Tony Blair Discusses Gaza Governance with Netanyahu in Israel Visit

Tony Blair Returns to Gaza’s Political Chessboard: Can Yesterday’s Peacemaker Shape Tomorrow’s Reality?

The architect of failed Middle East peace initiatives past has quietly reentered the arena, meeting with Netanyahu to discuss what many thought impossible: Palestinian Authority governance in post-war Gaza.

The Ghost of Peace Processes Past

Tony Blair’s reported visit to Israel last week marks a significant moment in the evolving Gaza crisis. The former British Prime Minister, who served as the Quartet’s Middle East envoy from 2007 to 2015, has maintained a peculiar influence in the region despite his controversial legacy. His tenure coincided with some of the most violent periods in Gaza’s recent history, including multiple wars between Israel and Hamas, yet he continues to command attention from key players on both sides of the conflict.

The timing of Blair’s intervention is particularly noteworthy. With Gaza’s humanitarian crisis deepening and international pressure mounting for a sustainable political solution, Israel appears to be reconsidering its long-held position against Palestinian Authority involvement in Gaza’s governance. This represents a potential shift from Netanyahu’s previous stance, which has consistently opposed PA control over Gaza since Hamas seized power in 2007.

The PA Question: From Pariah to Partner?

The Palestinian Authority, led by President Mahmoud Abbas, has been largely sidelined in Gaza since Hamas violently expelled Fatah forces over 16 years ago. The PA’s weakness and perceived illegitimacy among Palestinians—Abbas is currently in the 19th year of what was meant to be a four-year term—makes this proposition fraught with complications. Yet for Israel, the alternatives appear even less palatable: continued direct military occupation, international administration, or the persistence of a governance vacuum that could enable Hamas’s return.

Reports of Israel “considering this possibility” suggest a recognition that military solutions alone cannot address Gaza’s future. The PA offers something Hamas cannot: international recognition, existing security coordination with Israel, and access to international aid mechanisms. However, the PA’s unpopularity among Palestinians, particularly in Gaza where it’s viewed as collaborationist and corrupt, raises serious questions about the viability of such an arrangement.

Blair’s Diplomatic Dance

Blair’s involvement signals that significant diplomatic machinery is being activated behind the scenes. His extensive network, spanning Washington, Brussels, and key Arab capitals, positions him uniquely to broker the kind of international consensus necessary for any PA return to Gaza.
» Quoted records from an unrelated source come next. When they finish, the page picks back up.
-- ==== Sys2Proof/Machine/FormatR.lean ====
section
/-! DEFINITION. The meanings of the R-format rows (spec/41_opcode_classifier.md R130 to R132; 44_stream_unit.md R192, R197). -/

namespace Sys2Proof.Machine

/-- Row R.0x33 (R130): the record of an R variant with rd, funct3, rs1, rs2 and funct7. -/
def execR33 (lo : BitVec 2) (rd : Register) (f3 : Funct3) (rs1 rs2 : Register) (f7 : Funct7) (s : State) :
    Host.Outcome State Fault Refusal :=
  .next (deliver (r33Instruction s.params lo rd f3 rs1 rs2 f7) s)

/-- Row R.0x2F (R131): as R.0x33; funct7 is delivered whole and no memory is touched (20 R39). -/
def execR2F (lo : BitVec 2) (rd : Register) (f3 : Funct3) (rs1 rs2 : Register) (f7 : Funct7) (s : State) :
    Host.Outcome State Fault Refusal :=
  .next (deliver (r2FInstruction s.params lo rd f3 rs1 rs2 f7) s)

/-- Row R.0x3B (R132): as R.0x33. -/
def execR3B (lo : BitVec 2) (rd : Register) (f3 : Funct3) (rs1 rs2 : Register) (f7 : Funct7) (s : State) :
    Host.Outcome State Fault Refusal :=
  .next (deliver (r3BInstruction s.params lo rd f3 rs1 rs2 f7) s)

end Sys2Proof.Machine
end

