-- ==== Sys2Proof/Tests/Slice0.lean ====
section
/-! SUPPORT. Tests of the model against the vectors of spec/95_test_vectors.md, and one witness per statement that has
hypotheses. Expected values come from the spec, never from the model. -/

namespace Sys2Proof.Tests

open Machine

/-- An instance over the given bytes, at address 0, with the default parameters. -/
def source (bytes : List Byte) : State := State.construct defaultParams 0 ⟨bytes, .ends⟩

/-- An instance over a source that repeats a block of bytes for ever. -/
def endlessSource (first : Byte) (others : List Byte) : State :=
  State.construct defaultParams 0 ⟨[], .repeats first others⟩

/-- A block whose size table recognises nothing. -/
def noSizes : Params := ⟨[], 64⟩

/-- The opcode of a variant of format `f`, in a block with the default parameters. -/
def opc (bits : OpcodeBits) (f : Format) (hf : formatOfKey (keyOf bits) = .ok f := by decide)
    (hs : Machine.sizeOf defaultParams bits = .ok .size32 := by decide) : VariantOpcode defaultParams f :=
  ⟨bits, hf, hs⟩

/-- An `Opcode` as `OpcodeFromRaw` gives it for a row's own opcode. -/
def rawOpc (bits : OpcodeBits) (f : Format) (hf : formatOfKey (keyOf bits) = .ok f := by decide)
    (hs : Machine.sizeOf defaultParams bits = .ok .size32 := by decide) : Opcode defaultParams :=
  ⟨bits, f, .size32, hf, hs⟩

/-- The I variant of the system opcode with every field 0 but the immediate (R213 to R219). -/
def systemVariant (raw : BitVec 12) : Instruction defaultParams := .i (opc 0x73 .I) 0 0 0 ⟨raw⟩

/-- A builder with nothing set. -/
def emptyBuilder : BuildInput defaultParams := ⟨none, none, none, none, none, none, none⟩

/-- The next state of a step, as data that `decide` compares. -/
def after (s : State) : Option State :=
  match step s with
  | .next t => some t
  | .fault _ => none
  | .refused _ => none

/-! ## WellFormed: one ill-formed term per check -/

/-- Low opcode bits 01 are of size class Size16 (R60, R61). -/
theorem test_illFormed_size : wellFormed defaultParams (.r33 1 10 0 5 6 0) = false := by decide

/-- The word of `ebreak` is not a term of row I.0x73 (R213). -/
theorem test_illFormed_systemWord : wellFormed defaultParams (.i73 3 0 0 0 ⟨0x001⟩) = false := by decide

/-- One bit away from `ecall` is a term of row I.0x73 (95 section 7, word 0x000000F3). -/
theorem test_wellFormed_nearSystemWord : wellFormed defaultParams (.i73 3 1 0 0 ⟨0x000⟩) = true := by decide

/-! ## Decoding: words written out from R48 to R53, bits as funct7 rs2 rs1 funct3 rd opcode -/

theorem test_decode_r33 :
    decodeWord defaultParams 0b0100000_01011_01010_000_01010_0110011#32 = .ok (.r33 3 10 0 10 11 0x20) := by decide

theorem test_decode_r2F :
    decodeWord defaultParams 0b0000100_00000_01010_010_01010_0101111#32 = .ok (.r2F 3 10 2 10 0 4) := by decide

theorem test_decode_r3B :
    decodeWord defaultParams 0b0000000_01011_01010_000_01010_0111011#32 = .ok (.r3B 3 10 0 10 11 0) := by decide

theorem test_decode_i13 :
    decodeWord defaultParams 0b010000000101_01010_101_01010_0010011#32 = .ok (.i13 3 10 5 10 ⟨0x405⟩) := by decide

theorem test_decode_i03 :
    decodeWord defaultParams 0b000000000000_01100_010_01010_0000011#32 = .ok (.i03 3 10 2 12 ⟨0⟩) := by decide

theorem test_decode_i67 :
    decodeWord defaultParams 0b000000000000_00001_000_00001_1100111#32 = .ok (.i67 3 1 0 1 ⟨0⟩) := by decide

theorem test_decode_i73 :
    decodeWord defaultParams 0b001100000101_00101_001_00000_1110011#32 = .ok (.i73 3 0 1 5 ⟨0x305⟩) := by decide

theorem test_decode_s23 :
    decodeWord defaultParams 0b0000000_01010_00010_010_01100_0100011#32 = .ok (.s23 3 2 2 10 ⟨0x00C⟩) := by decide

theorem test_decode_b63 :
    decodeWord defaultParams 0b0000000_01011_01100_100_01000_1100011#32 = .ok (.b63 3 4 12 11 ⟨0x004⟩) := by decide

/-- Word bit 7 alone is immediate bit 11 of format B (95 section 5, walking one). -/
theorem test_decode_b63_bit7 : decodeWord defaultParams 0x000000E3#32 = .ok (.b63 3 0 0 0 ⟨0x400⟩) := by decide

theorem test_decode_u37 :
    decodeWord defaultParams 0b00010010001101000101_01010_0110111#32 = .ok (.u37 3 10 ⟨0x12345⟩) := by decide

theorem test_decode_j6F :
    decodeWord defaultParams 0b0_0000000100_0_00000000_00001_1101111#32 = .ok (.j6F 3 1 ⟨0x00004⟩) := by decide

/-- Word bits 20 and 12 are immediate bits 11 and 12 of format J (95 section 5, walking one). -/
theorem test_decode_j6F_bits :
    decodeWord defaultParams 0x0010006F#32 = .ok (.j6F 3 0 ⟨0x00400⟩) ∧
      decodeWord defaultParams 0x0000106F#32 = .ok (.j6F 3 0 ⟨0x00800⟩) := by decide

theorem test_decode_systemWords :
    decodeWord defaultParams 0x00000073#32 = .ok .ecall ∧ decodeWord defaultParams 0x00100073#32 = .ok .ebreak ∧
      decodeWord defaultParams 0x10500073#32 = .ok .wfi ∧ decodeWord defaultParams 0x30200073#32 = .ok .mret ∧
      decodeWord defaultParams 0x10200073#32 = .ok .sret ∧ decodeWord defaultParams 0x7B200073#32 = .ok .dret := by
  decide

/-- Words that do not decode (95 section 5). -/
theorem test_decode_refused :
    decodeWord defaultParams 0x00000017#32 = .error .unrecognizedInstructionFormat ∧
      decodeWord defaultParams 0xFFFFFFFF#32 = .error .unrecognizedInstructionFormat ∧
      decodeWord defaultParams 0x0000007F#32 = .error .unrecognizedInstructionFormat ∧
      decodeWord defaultParams 0x00000000#32 = .error (.unsupportedInstructionSize .size16) ∧
      decodeWord defaultParams 0x00628532#32 = .error (.unsupportedInstructionSize .size16) := by decide

/-- Per-format decoders on words of another format (95 section 5). -/
theorem test_decodeAs_refused :
    decodeR defaultParams 0x00B64463#32 = .error (.unexpectedFormat .B) ∧
      decodeI defaultParams 0x00628533#32 = .error (.unexpectedFormat .R) ∧
      decodeJ defaultParams 0x12345537#32 = .error (.unexpectedFormat .U) ∧
      decodeB defaultParams 0x00000017#32 = .error .unrecognizedInstructionFormat ∧
      decodeR defaultParams 0x00B64461#32 = .error (.unsupportedInstructionSize .size16) := by decide

/-- Encode vectors, one per format (95 section 5, right to left). -/
theorem test_encode :
    encode (.r33 3 31 7 31 31 0x7F) = 0xFFFFFFB3#32 ∧ encode (.i13 3 10 0 0 ⟨0x800⟩) = 0x80000513#32 ∧
      encode (.s23 3 2 2 1 ⟨0xFFC⟩) = 0xFE112E23#32 ∧ encode (.b63 3 0 0 0 ⟨0x7FF⟩) = 0x7E000FE3#32 ∧
      encode (.u37 3 1 ⟨0x80000⟩) = 0x800000B7#32 ∧ encode (.j6F 3 0 ⟨0x7FFFF⟩) = 0x7FFFF06F#32 := by decide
The former prime minister’s business interests in the region and close relationships with Gulf states, particularly the UAE and Saudi Arabia, could prove instrumental in securing the financial backing such a transition would require.

Yet Blair’s reemergence also resurrects uncomfortable questions about Western intervention in Middle Eastern affairs. His role in the Iraq War and subsequent activities as a highly-paid advisor to various regional governments have made him a polarizing figure. Critics argue that his involvement could delegitimize any peace process in the eyes of the Palestinian public, who may view him as too closely aligned with Israeli and Western interests.
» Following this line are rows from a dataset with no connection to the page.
-- ==== Sys2Proof/Machine/Launch.lean ====
section
/-! DEFINITION. Launch.lean: the application of the staging area's records to the live tables, with each owner's taking
of a changed record (R33, R71, R72, R77, R134, R148, R149, R195, R196), and staging (R188 to R190). -/

-- One declaration is checked after another, so that no worker threads pile up on a large machine.
set_option Elab.async false

namespace Sys2Proof.Machine

open Sys2Proof

/-! ## Each owner's taking of a changed record -/

/-- A record written into the live tables. -/
def Work.write (w : Work) (e : Entry) : Work := { w with st := { w.st with tables := writeEntry w.st.tables e } }

/-- A door removed by a launch: its activity cancelled and any held load released, the runtime record reset, ABSENT,
its line no longer polled (R33, R148, R179). -/
def Work.removeDoor (w : Work) (i : DoorIx) (r : DoorRecord) : Work :=
  let w1 := ((w.cancel i).release i).write (.door i r)
  let w2 := w1.put i (DoorRuntime.reset .absent (w1.st.inhibitedNow i))
  { w2 with st := w2.st.stopDoorLine i }

/-- A door made present by a launch: the runtime record reset, UNKNOWN, its line polled at once (R33, R148, R179). -/
def Work.addDoor (w : Work) (i : DoorIx) (r : DoorRecord) : Work :=
  let w1 := w.write (.door i r)
  let w2 := w1.put i (DoorRuntime.reset .unknown (w1.st.inhibitedNow i))
  { w2 with st := w2.st.startDoorLine i }

/-- A present door's record rewritten: a QUEUED door whose group or load changes has its claim removed and rejoined at
the tail of its class in the queue of its new group; every other value is kept for later use (R33, R72). -/
def Work.rewriteDoor (w : Work) (i : DoorIx) (r : DoorRecord) : Work :=
  let old := w.st.tables.doors[i]
  if (w.door i).state = .queued ∧ (old.group ≠ r.group ∨ old.load ≠ r.load) then
    ((w.unclaim i).write (.door i r)).join i r.group
  else w.write (.door i r)

/-- A staged door record applied (R33); a record with the same contents causes no change. -/
def Work.applyDoor (w : Work) (i : DoorIx) (r : DoorRecord) : Work :=
  let old := w.st.tables.doors[i]
  if old = r then w
  else
    Work.dueReclose
      (match old.present, r.present with
      | true, false => w.removeDoor i r
      | false, true => w.addDoor i r
      | true, true => w.rewriteDoor i r
      | false, false => w.write (.door i r)) i

/-- A staged group record applied: the queue is due its re-examination, and the line stops or starts with the record's
presence; a group made absent has its held flag set (R71, R77, R149). -/
def Work.applyGroup (w : Work) (g : GroupIx) (r : GroupRecord) : Work :=
  let old := w.st.tables.groups[g]
  if old = r then w
  else
    let w1 := (w.write (.group g r)).touch g
    match old.present, r.present with
    | true, false =>
      let w2 := w1.setHeldFlag g
      { w2 with st := w2.st.stopGroupLine g }
    | false, true => { w1 with st := w1.st.startGroupLine g }
    | true, true => w1
    | false, false => w1

/-- Whether two settings records have different inhibit range fields (R196). -/
def Settings.rangeDiffers (a b : Settings) : Bool :=
  a.inhibitFirst ≠ b.inhibitFirst || a.inhibitCount ≠ b.inhibitCount || a.inhibitComplement ≠ b.inhibitComplement

/-- A staged settings record applied: in the RANGE scheme a change of the range recomputes the inhibited flags; every
other field is read by its owner when next needed (R47, R196). -/
def Work.applySettings (w : Work) (r : Settings) : Work :=
  let w1 := w.write (.settings r)
  if !w.st.schemeFuse && w.st.tables.settings.rangeDiffers r then w1.recomputeInhibit else w1

/-- One staged entry applied (R195). -/
def Work.applyEntry (w : Work) : Entry → Work
  | .door i r => w.applyDoor i r
  | .group g r => w.applyGroup g r
  | .header b r => w.write (.header b r)
  | .step b k r => w.write (.step b k r)
  | .station n r => w.write (.station n r)
  | .settings r => w.applySettings r

/-! ## The authority check after a launch (R134) -/

/-- R134, step 1: a pending requester without standing or command right is removed. -/
def State.checkRequester (s : State) : State :=
  match s.transfer with
  | some t =>
    if hasCommand s.tables t.requester then s
    else State.answer { s with transfer := none } t.requester (OrderTag.authRequest false) .removed
  | none => s

/-- R134, step 2: a holder without standing or command right becomes NONE, and a transfer still pending completes. -/
def State.checkHolder (s : State) : State :=
  match s.holder with
  | some h =>
    if hasCommand s.tables h then s
    else
      match s.transfer with
      | some t =>
        State.answer { s with holder := some t.requester, transfer := none } t.requester
          (OrderTag.authRequest false) .granted
      | none => { s with holder := none }
  | none => s

/-! ## The application (R195) -/

/-- The staging area emptied, its owner and pending launch cleared, the cursors at 0 (R190, R195, R197). -/
def State.clearStaging (s : State) : State :=
  { s with staging := [], stagingOwner := none, cursors := Cursors.zero, pendingLaunch := none }

/-- The staging area applied in one event: every entry in order, then the area empties, the launch's result is placed
when it has one, and the authority logic checks a changed station table (R195). DESIGN CHOICE, log entry 24: a step whose
last door the walk settles is followed after all of this, not at that record. -/
def Work.applyLaunch (w : Work) (result : Option (Slot × LaunchMode)) : Work :=
  let before := w.st.tables.stations
  let w1 := w.st.staging.foldl Work.applyEntry w
  let s2 := w1.st.clearStaging
  let s3 :=
    match result with
    | some (n, m) => s2.answer n (OrderTag.launch m) .done
    | none => s2
  { w1 with st := if s3.tables.stations = before then s3 else s3.checkRequester.checkHolder }

/-- Whether the staging area holds a record of the running bank while the engine is RUNNING or SUSPENDED (R192). -/
def State.stagingHeld (s : State) : Bool :=
  match s.plan.runningBank with
  | some b => s.plan.engine.inRun && s.staging.any (Entry.inBank b)
  | none => false

/-- The end of a run handed to the table manager: a pending NOW launch is applied without a second check (R111,
R193). -/
def Work.applyHeld (w : Work) : Work :=
  match w.st.pendingLaunch with
  | some p =>
    match p.mode with
    | .now => w.applyLaunch (if p.silent then none else some (p.sender, .now))
    | .atCycle => w
  | none => w

/-! ## Staging (R188 to R190) -/

/-- A table's write cursor (R190). -/
def Cursors.get (c : Cursors) : TableId → Nat
  | .door => c.door
  | .group => c.group
  | .plan0 => c.plan0
  | .plan1 => c.plan1
  | .station => c.station
  | .settings => c.settings

/-- A table's write cursor moved (R190). -/
def Cursors.put (c : Cursors) (t : TableId) (n : Nat) : Cursors :=
  match t with
  | .door => { c with door := n }
  | .group => { c with group := n }
  | .plan0 => { c with plan0 := n }
  | .plan1 => { c with plan1 := n }
  | .station => { c with station := n }
  | .settings => { c with settings := n }

/-- The index a TABLE-WRITE starts at: FF reads the table's write cursor (R190, R205). -/
def State.writeStart (s : State) (t : TableId) (start : Byte) : Nat :=
  if start = 0xFF#8 then s.cursors.get t else start.toNat

/-- The form of a TABLE-WRITE's records: as many bytes as its start index and count name (R117, R205). -/
def State.writeFormOk (s : State) (t : TableId) (start count : Byte) (records : List Byte) : Bool :=
  records.length = recordsSize t (s.writeStart t start) count.toNat

/-- A TABLE-WRITE at the table manager: the first check of R189 that fails refuses it; else its records are appended,
the sender owns an area that was empty, and the cursor moves (R188 to R190). -/
def State.stageWrite (s : State) (n : Slot) (t : TableId) (start count : Byte) (records : List Byte) :
    State × OrderOutcome :=
  let first := s.writeStart t start
  let k := count.toNat
  if s.staging ≠ [] ∧ s.stagingOwner ≠ some n then (s, .stagingOwned)
  else if s.pendingLaunch.isSome ∨ s.storeEngine = .loading then (s, .stagingBusy)
  else if k < 1 ∨ Config.maxRecords < k ∨ tableRecords t < first + k then (s, .range)
  else
    match entriesOfBytes t first k records with
    | none => (s, .range)
    | some es =>
      if Config.stagingDepth < s.staging.length + k then (s, .stagingFull)
      else
        ({ s with staging := s.staging ++ es, stagingOwner := some n
                  cursors := s.cursors.put t (first + k) }, .done)

end Sys2Proof.Machine
end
The Realities on the Ground

Any discussion of PA governance in Gaza must confront harsh realities. Hamas’s military infrastructure may be degraded, but its ideological grip on segments of Gaza’s population remains. The PA would need to establish security control, deliver basic services, and begin reconstruction—all while navigating the treacherous politics of Palestinian reconciliation. Previous attempts at PA-Hamas unity governments have collapsed spectacularly, often ending in violence.

Moreover, the international community’s appetite for funding yet another Gaza reconstruction—the fourth or fifth in 15 years—without addressing the underlying causes of conflict appears limited. Donor fatigue is real, and without credible guarantees that Gaza won’t simply revert to its previous status as a launching pad for attacks on Israel, securing the billions needed for reconstruction will prove challenging.

The involvement of regional powers adds another layer of complexity. Egypt, which controls Gaza’s southern border and has its own fraught relationship with Hamas, would play a crucial role in any transition. Jordan, Saudi Arabia, and the UAE—all of which have normalized or are normalizing relations with Israel—might see PA governance in Gaza as a stepping stone toward broader regional integration, but their populations remain deeply sympathetic to Palestinian resistance.

A Conclusion Without Resolution

As Blair shuttles between capitals and Netanyahu weighs his options, Gaza’s two million residents continue to endure unimaginable hardship. The question isn’t merely whether the PA can or should govern Gaza, but whether any externally imposed solution can succeed without addressing Palestinian aspirations for genuine self-determination. Can a framework designed to manage the conflict rather than resolve it offer anything more than a temporary reprieve before the next inevitable explosion?